= What the exercise asks =
Below is a set of records. Repeat all of them exactly.

(Dataset entries)
☆ ☆ ☆ ☆

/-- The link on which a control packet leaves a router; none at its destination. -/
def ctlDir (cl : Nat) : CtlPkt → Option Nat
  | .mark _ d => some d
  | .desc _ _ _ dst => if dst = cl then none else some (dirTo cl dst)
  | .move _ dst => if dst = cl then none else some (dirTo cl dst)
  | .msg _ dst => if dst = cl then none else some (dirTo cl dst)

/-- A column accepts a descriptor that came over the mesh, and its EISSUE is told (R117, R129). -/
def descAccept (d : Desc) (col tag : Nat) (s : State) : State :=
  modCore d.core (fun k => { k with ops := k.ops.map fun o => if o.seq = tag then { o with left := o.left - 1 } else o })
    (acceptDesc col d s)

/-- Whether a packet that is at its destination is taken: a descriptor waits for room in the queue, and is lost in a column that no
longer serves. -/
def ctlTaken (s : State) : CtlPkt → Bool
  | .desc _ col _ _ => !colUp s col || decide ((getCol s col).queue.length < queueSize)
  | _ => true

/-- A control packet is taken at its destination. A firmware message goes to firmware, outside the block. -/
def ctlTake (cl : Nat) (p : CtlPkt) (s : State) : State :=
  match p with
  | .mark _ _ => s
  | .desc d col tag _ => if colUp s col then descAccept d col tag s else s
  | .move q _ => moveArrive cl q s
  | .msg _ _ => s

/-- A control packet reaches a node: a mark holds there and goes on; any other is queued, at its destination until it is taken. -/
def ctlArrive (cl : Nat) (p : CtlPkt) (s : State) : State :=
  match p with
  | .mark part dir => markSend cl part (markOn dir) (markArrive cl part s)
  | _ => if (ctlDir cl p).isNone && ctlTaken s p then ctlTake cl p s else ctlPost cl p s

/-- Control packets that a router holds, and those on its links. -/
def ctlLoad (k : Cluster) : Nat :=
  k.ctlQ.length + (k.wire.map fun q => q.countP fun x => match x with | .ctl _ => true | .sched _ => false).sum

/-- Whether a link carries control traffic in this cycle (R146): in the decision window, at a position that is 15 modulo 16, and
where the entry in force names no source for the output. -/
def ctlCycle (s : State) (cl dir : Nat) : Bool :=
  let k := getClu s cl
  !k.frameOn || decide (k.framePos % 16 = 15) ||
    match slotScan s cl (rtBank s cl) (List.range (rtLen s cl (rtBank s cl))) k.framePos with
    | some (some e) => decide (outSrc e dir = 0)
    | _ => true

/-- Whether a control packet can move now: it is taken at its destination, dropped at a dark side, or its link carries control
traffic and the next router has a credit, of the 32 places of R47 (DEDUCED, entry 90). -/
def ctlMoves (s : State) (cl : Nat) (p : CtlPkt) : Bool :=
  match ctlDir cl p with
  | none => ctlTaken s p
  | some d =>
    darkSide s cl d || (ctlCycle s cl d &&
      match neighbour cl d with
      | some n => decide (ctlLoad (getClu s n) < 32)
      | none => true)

☆ ☆ ☆ ☆

= Answer area =
/-- The link on which a control packet leaves a router; none at its destination. -/
def ctlDir (cl : Nat) : CtlPkt → Option Nat
  | .mark _ d => some d
  | .desc _ _ _ dst => if dst = cl then none else some (dirTo cl dst)
  | .move _ dst => if dst = cl then none else some (dirTo cl dst)
  | .msg _ dst => if dst = cl then none else some (dirTo cl dst)

/-- A column accepts a descriptor that came over the mesh, and its EISSUE is told (R117, R129). -/
def descAccept (d : Desc) (col tag : Nat) (s : State) : State :=
  modCore d.core (fun k => { k with ops := k.ops.map fun o => if o.seq = tag then { o with left := o.left - 1 } else o })
    (acceptDesc col d s)

/-- Whether a packet that is at its destination is taken: a descriptor waits for room in the queue, and is lost in a column that no
longer serves. -/
def ctlTaken (s : State) : CtlPkt → Bool
  | .desc _ col _ _ => !colUp s col || decide ((getCol s col).queue.length < queueSize)
  | _ => true

/-- A control packet is taken at its destination. A firmware message goes to firmware, outside the block. -/
def ctlTake (cl : Nat) (p : CtlPkt) (s : State) : State :=
  match p with
  | .mark _ _ => s
  | .desc d col tag _ => if colUp s col then descAccept d col tag s else s
  | .move q _ => moveArrive cl q s
  | .msg _ _ => s

/-- A control packet reaches a node: a mark holds there and goes on; any other is queued, at its destination until it is taken. -/
def ctlArrive (cl : Nat) (p : CtlPkt) (s : State) : State :=
  match p with
  | .mark part dir => markSend cl part (markOn dir) (markArrive cl part s)
  | _ => if (ctlDir cl p).isNone && ctlTaken s p then ctlTake cl p s else ctlPost cl p s

/-- Control packets that a router holds, and those on its links. -/
def ctlLoad (k : Cluster) : Nat :=
  k.ctlQ.length + (k.wire.map fun q => q.countP fun x => match x with | .ctl _ => true | .sched _ => false).sum

/-- Whether a link carries control traffic in this cycle (R146): in the decision window, at a position that is 15 modulo 16, and
where the entry in force names no source for the output. -/
def ctlCycle (s : State) (cl dir : Nat) : Bool :=
  let k := getClu s cl
  !k.frameOn || decide (k.framePos % 16 = 15) ||
    match slotScan s cl (rtBank s cl) (List.range (rtLen s cl (rtBank s cl))) k.framePos with
    | some (some e) => decide (outSrc e dir = 0)
    | _ => true

/-- Whether a control packet can move now: it is taken at its destination, dropped at a dark side, or its link carries control
traffic and the next router has a credit, of the 32 places of R47 (DEDUCED, entry 90). -/
def ctlMoves (s : State) (cl : Nat) (p : CtlPkt) : Bool :=
  match ctlDir cl p with
  | none => ctlTaken s p
  | some d =>
    darkSide s cl d || (ctlCycle s cl d &&
      match neighbour cl d with
      | some n => decide (ctlLoad (getClu s n) < 32)
      | none => true)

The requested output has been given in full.